## EXERCISE INSTRUCTIONS
Search the material for the word "decide" and report each line where it turns up.

..............................

theorem sramScrubStep_of_not_en (s : State) (r : Fin 10) (b : Fin 3) (nw : Bool) (k : SramSpot)
    (hen : s.flag R.BED_SS_CTL F.BED_SS_CTL_EN = false) : exec (.sramScrubStep r b nw k) s = .next s := by
  show execSramScrubStep r b nw k s = _
  simp [execSramScrubStep, hen]

theorem sramScrubStep_without_error (s : State) (r : Fin 10) (nw : Bool) (k : SramSpot) (hinj : s.noInjection)
    (hen : s.flag R.BED_SS_CTL F.BED_SS_CTL_EN = true)
    (hregion : bitAt (s.rf R.BED_SS_CTL F.BED_SS_CTL_REGIONS) r.val = true) (hlap : s.bed.ssCount < 524287) :
    Completes (.sramScrubStep r 0 nw k) s fun t => t.bed.ssCount = s.bed.ssCount + 1 ∧ SameRegs s t := by
  have hlap' : decide (524287 ≤ s.bed.ssCount) = false := decide_eq_false (by omega)
  refine completes_of_next (t := { s with bed := { s.bed with ssCount := s.bed.ssCount + 1 } }) ?_
    ⟨rfl, sameRegs_of_eq rfl rfl⟩
  show execSramScrubStep r 0 nw k s = _
  rw [execSramScrubStep, if_neg (by simp [hen, hregion]), hlap']
  dsimp only
  rw [eccCheck_of_noInjection (by exact hinj)]
  rfl

theorem shaleEnable_of_en_not_en_armed (s : State) (i : Initiator) (v : Word) (hpair : isPair i = true)
    (hen : fget v F.SHL_CTL_EN = 1) (hen2 : s.flag R.SHL_CTL F.SHL_CTL_EN = false)
    (harmed : s.flag R.SHL_STATUS F.SHL_STATUS_ARMED = true) (hshlDraining : s.shlDraining = false) :
    Completes (.shaleEnable i v) s fun t =>
      t.flag R.SHL_CTL F.SHL_CTL_EN = true ∧ t.flag R.SHL_STATUS F.SHL_STATUS_ENABLED = true ∧
        t.flag R.SHL_STATUS F.SHL_STATUS_ARMED = false ∧ OnlyRegs [R.SHL_CTL, R.SHL_STATUS] s t := by
  show ∃ t, execShaleEnable i v s = .next t ∧ _
  simp [execShaleEnable, hpair, hen, hen2, harmed, hshlDraining, State.writeShlCtl, ok]

theorem shaleDisable_of_empty (s : State) (i : Initiator) (v : Word) (hpair : isPair i = true)
    (hen : fget v F.SHL_CTL_EN = 0) (hon : s.flag R.SHL_CTL F.SHL_CTL_EN = true) (hlines : s.bed.lines = [])
    (hop : s.bed.shlOp = none) :
    Completes (.shaleDisable i v) s fun t =>
      t.flag R.SHL_CTL F.SHL_CTL_EN = false ∧ t.flag R.SHL_STATUS F.SHL_STATUS_ENABLED = false ∧
        OnlyRegs [R.SHL_CTL, R.SHL_STATUS] s t := by
  refine completes_of_next (t := (s.wf R.SHL_CTL F.SHL_CTL_EN 0).wf R.SHL_STATUS F.SHL_STATUS_ENABLED 0) ?_
    ⟨by simp, by simp, by simp⟩
  have hdirty : ((s.wf R.SHL_CTL F.SHL_CTL_EN 0).wf R.SHL_STATUS F.SHL_STATUS_ENABLED 0).dirtyLines = [] :=
    congrArg (List.filter _) hlines
  show execShaleDisable i v s = _
  rw [execShaleDisable, if_pos hen, State.writeShlCtl, if_neg (by simp [hpair]), if_neg (by rw [hen]; decide),
    if_pos hon, shlFinish_of_idle hop, if_pos hdirty, ok]

theorem shaleDrainDone_of_shlDraining (s : State) (hshlDraining : s.shlDraining = true) :
    exec .shaleDrainDone s
      = .next ((s.dirtyLines.foldl State.writeBack s).wf R.SHL_STATUS F.SHL_STATUS_DRAINING 0) := by
  show execShaleDrainDone s = _
  simp [execShaleDrainDone, hshlDraining]

theorem shaleInvRange_of_not_busy_not_en_not_shlDraining (s : State) (i : Initiator) (v : Word)
    (hpair : isPair i = true) (hbusy : s.flag R.SHL_INV_STATUS F.SHL_INV_STATUS_BUSY = false)
    (hen : s.flag R.SHL_CTL F.SHL_CTL_EN = false) (hshlDraining : s.shlDraining = false)
    (hop : fget v F.SHL_OP_OP = 1) :
    Completes (.shaleInvRange i v) s fun t =>
      t.bed.shlOp = some (.invRange s.shlSpan.1 s.shlSpan.2) ∧ t.flag R.SHL_INV_STATUS F.SHL_INV_STATUS_BUSY = true ∧
        t.rf R.SHL_INV_STATUS F.SHL_INV_STATUS_LAST = 1 ∧ OnlyRegs [R.SHL_INV_STATUS] s t := by
  show ∃ t, execShaleInvRange i v s = .next t ∧ _
  simp [execShaleInvRange, hpair, hbusy, hen, hshlDraining, hop, State.writeShlOp, ok]

theorem shaleInvAll_of_not_busy_not_en_not_shlDraining (s : State) (i : Initiator) (v : Word)
    (hpair : isPair i = true) (hbusy : s.flag R.SHL_INV_STATUS F.SHL_INV_STATUS_BUSY = false)
    (hen : s.flag R.SHL_CTL F.SHL_CTL_EN = false) (hshlDraining : s.shlDraining = false)
    (hop : fget v F.SHL_OP_OP = 2) :
    Completes (.shaleInvAll i v) s fun t =>
      t.bed.shlOp = some .invAll ∧ t.flag R.SHL_INV_STATUS F.SHL_INV_STATUS_BUSY = true ∧
        t.rf R.SHL_INV_STATUS F.SHL_INV_STATUS_LAST = 2 ∧ OnlyRegs [R.SHL_INV_STATUS] s t := by
  show ∃ t, execShaleInvAll i v s = .next t ∧ _
  simp [execShaleInvAll, hpair, hbusy, hen, hshlDraining, hop, State.writeShlOp, ok]

theorem shaleFill_of_not_busy_en_not_shlDraining (s : State) (i : Initiator) (v : Word) (hpair : isPair i = true)
    (hbusy : s.flag R.SHL_INV_STATUS F.SHL_INV_STATUS_BUSY = false) (hen : s.flag R.SHL_CTL F.SHL_CTL_EN = true)
    (hshlDraining : s.shlDraining = false) (hop : fget v F.SHL_OP_OP = 3)
    (hway : s.wayLocked (fget v F.SHL_OP_WAY) = true) (hshlSpan : s.shlSpan.2 ≤ 2048)
    (hspanInRing : s.spanInRing s.shlSpan.1 s.shlSpan.2 = false) :
    Completes (.shaleFill i v) s fun t =>
      t.bed.shlOp = some (.fill (fget v F.SHL_OP_WAY) s.shlSpan.1 s.shlSpan.2) ∧
        t.flag R.SHL_INV_STATUS F.SHL_INV_STATUS_BUSY = true ∧ OnlyRegs [R.SHL_INV_STATUS] s t := by
  show ∃ t, execShaleFill i v s = .next t ∧ _
  simp [execShaleFill, hpair, hbusy, hen, hshlDraining, hop, hway, hshlSpan, hspanInRing, State.writeShlOp, ok]

theorem shaleOpDone_of_shlOp (s : State) (hshlOp : s.bed.shlOp = some .invAll) :
    exec .shaleOpDone s
      = .next ((((({ s with bed := { s.bed with shlOp := none } }.invalidate fun _ => true).raise R.SHL_STATUS
          F.SHL_STATUS_ARMED).shaleArmed).wf R.SHL_INV_STATUS F.SHL_INV_STATUS_BUSY 0).raise R.SHL_INV_STATUS
            F.SHL_INV_STATUS_DONE) := by
  show execShaleOpDone s = _
  simp [execShaleOpDone, hshlOp, State.shlFinish]

theorem shaleLock_of_enough_unlocked (s : State) (i : Initiator) (v : Word) (hpair : isPair i = true)
    (hrange : 4 ≤ ((List.range 16).filter fun w => !bitAt v.toNat w).length) :
    exec (.shaleLock i v) s = .next (s.wf R.SHL_LOCK F.SHL_LOCK_WAYS v.toNat) := by
  show execShaleLock i v s = _
  simp [execShaleLock, hpair, hrange, State.writeShlLock]

theorem shaleLock_of_too_few_unlocked (s : State) (i : Initiator) (v : Word)
    (hrange : ((List.range 16).filter fun w => !bitAt v.toNat w).length < 4) : exec (.shaleLock i v) s = .next s := by
  show execShaleLock i v s = _
  simp [execShaleLock, hrange, State.writeShlLock]

/-- Settles O52: the scrubs step in order, and the cache is switched, drained, invalidated and filled. -/
theorem scrubbersAndShaleRun : Obligations.ScrubbersAndShaleRun :=
  ⟨scrubLapStart_of_en_not_lapOn_min, scrubRead_of_lapOn_en_nextGran, sramScrubStep_of_not_en,
    sramScrubStep_without_error, shaleEnable_of_en_not_en_armed, shaleDisable_of_empty,
    shaleDrainDone_of_shlDraining, shaleInvRange_of_not_busy_not_en_not_shlDraining,
    shaleInvAll_of_not_busy_not_en_not_shlDraining, shaleFill_of_not_busy_en_not_shlDraining, shaleOpDone_of_shlOp,
    shaleLock_of_enough_unlocked, shaleLock_of_too_few_unlocked⟩

theorem strWord_of_issues {s : State} {n w : Nat} (h : s.strIssues n w = true) (f : State → State) :
    s.strWord n w f = f s := if_pos h

theorem strWord_of_not_issued {s : State} {n w : Nat} (h : s.strIssues n w = false) (f : State → State) :
    s.strWord n w f = s := if_neg (by simp [h])

theorem wkFits_of_read {n kind : Nat} (hn : n < 8) (h : kind ∈ [wkRead, wkLadder, wkSurvey]) :
    wkFits n kind = true := by
  fin_cases h <;> simp [wkFits, wkRead, wkLadder, wkSurvey, wkWrite, wkFormat, hn]

theorem wkFits_of_write {n kind : Nat} (h : kind ∈ [wkWrite, wkFormat]) : wkFits n kind = decide (8 ≤ n) := by
  fin_cases h <;> simp [wkFits]

theorem writeWqPush_of_fits {s : State} {i : Initiator} {n kind : Nat} (hopen : s.strOpen i n = true)
    (hready : s.strReady n = true) (hroom : s.wqFree n ≠ 0) (hfits : wkFits n kind = true) (k : Nat) :
    s.writeWqPush i n kind k = s.wqAdd n kind k := if_neg (by simp [hopen, hready, hroom, hfits])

..............................

## EXERCISE RESULT
  have hlap' : decide (524287 ≤ s.bed.ssCount) = false := decide_eq_false (by omega)
  rw [execShaleDisable, if_pos hen, State.writeShlCtl, if_neg (by simp [hpair]), if_neg (by rw [hen]; decide),
theorem wkFits_of_write {n kind : Nat} (h : kind ∈ [wkWrite, wkFormat]) : wkFits n kind = decide (8 ≤ n) := by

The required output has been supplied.